[Goal of the exercise]
Transcribe all the entries that follow, leaving nothing out.

____ Material shown

-- ==== Sys2Proof/Machine/Store.lean ====
section
/-! DEFINITION. The two store instructions (spec/43_store.md). Both store register A; neither writes a flag. -/

namespace Sys2Proof.Machine

/-- The statements of R170 in their order; the store uses `HL` before the decrement. -/
def storeAndDecrement (s : State) : Except Fault State := do
  let a ← s.readReg16 .HL
  let v ← s.readReg8 .A
  let s1 ← s.writeU8 a v
  let s2 ← s1.writeReg16 .HL (postDecrement a)
  return s2.setPc (s.pc + 1)

/-- The statements of R171 in their order. -/
def storeHighPage (s : State) : Except Fault State := do
  let c ← s.readReg8 .C
  let v ← s.readReg8 .A
  let s1 ← s.store8 (.addr (highPageAddress c)) v
  return s1.setPc (s.pc + 1)

/-- `LD (HL-),A` (R170). -/
def execLdHLDecA (s : State) : Host.Outcome State Fault Refusal := outcome (storeAndDecrement s)

/-- `LD (C),A` (R171). -/
def execLdHighCA (s : State) : Host.Outcome State Fault Refusal := outcome (storeHighPage s)

/-- The address an instruction stores to; none for the twenty that store nothing (R71). -/
def storeAddress (i : Instr) (s : State) : Option Word :=
  match i with
  | .ldHLDecA => some s.regs.hl
  | .ldHighCA => some (highPageAddress s.regs.c)
  | .ldB _ | .ldC _ | .ldD _ | .ldE _ | .ldH _ | .ldL _ | .ldA _ => none
  | .ldBC _ | .ldDE _ | .ldHL _ | .ldSP _ | .jrNZ _ | .xorA => none
  | .bit7B | .bit7C | .bit7D | .bit7E | .bit7H | .bit7L | .bit7A => none

end Sys2Proof.Machine
end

________

[Response for this exercise]
-- ==== Sys2Proof/Machine/Store.lean ====
section
/-! DEFINITION. The two store instructions (spec/43_store.md). Both store register A; neither writes a flag. -/

namespace Sys2Proof.Machine

/-- The statements of R170 in their order; the store uses `HL` before the decrement. -/
def storeAndDecrement (s : State) : Except Fault State := do
  let a ← s.readReg16 .HL
  let v ← s.readReg8 .A
  let s1 ← s.writeU8 a v
  let s2 ← s1.writeReg16 .HL (postDecrement a)
  return s2.setPc (s.pc + 1)

/-- The statements of R171 in their order. -/
def storeHighPage (s : State) : Except Fault State := do
  let c ← s.readReg8 .C
  let v ← s.readReg8 .A
  let s1 ← s.store8 (.addr (highPageAddress c)) v
  return s1.setPc (s.pc + 1)

/-- `LD (HL-),A` (R170). -/
def execLdHLDecA (s : State) : Host.Outcome State Fault Refusal := outcome (storeAndDecrement s)

/-- `LD (C),A` (R171). -/
def execLdHighCA (s : State) : Host.Outcome State Fault Refusal := outcome (storeHighPage s)

/-- The address an instruction stores to; none for the twenty that store nothing (R71). -/
def storeAddress (i : Instr) (s : State) : Option Word :=
  match i with
  | .ldHLDecA => some s.regs.hl
  | .ldHighCA => some (highPageAddress s.regs.c)
  | .ldB _ | .ldC _ | .ldD _ | .ldE _ | .ldH _ | .ldL _ | .ldA _ => none
  | .ldBC _ | .ldDE _ | .ldHL _ | .ldSP _ | .jrNZ _ | .xorA => none
  | .bit7B | .bit7C | .bit7D | .bit7E | .bit7H | .bit7L | .bit7A => none

end Sys2Proof.Machine
end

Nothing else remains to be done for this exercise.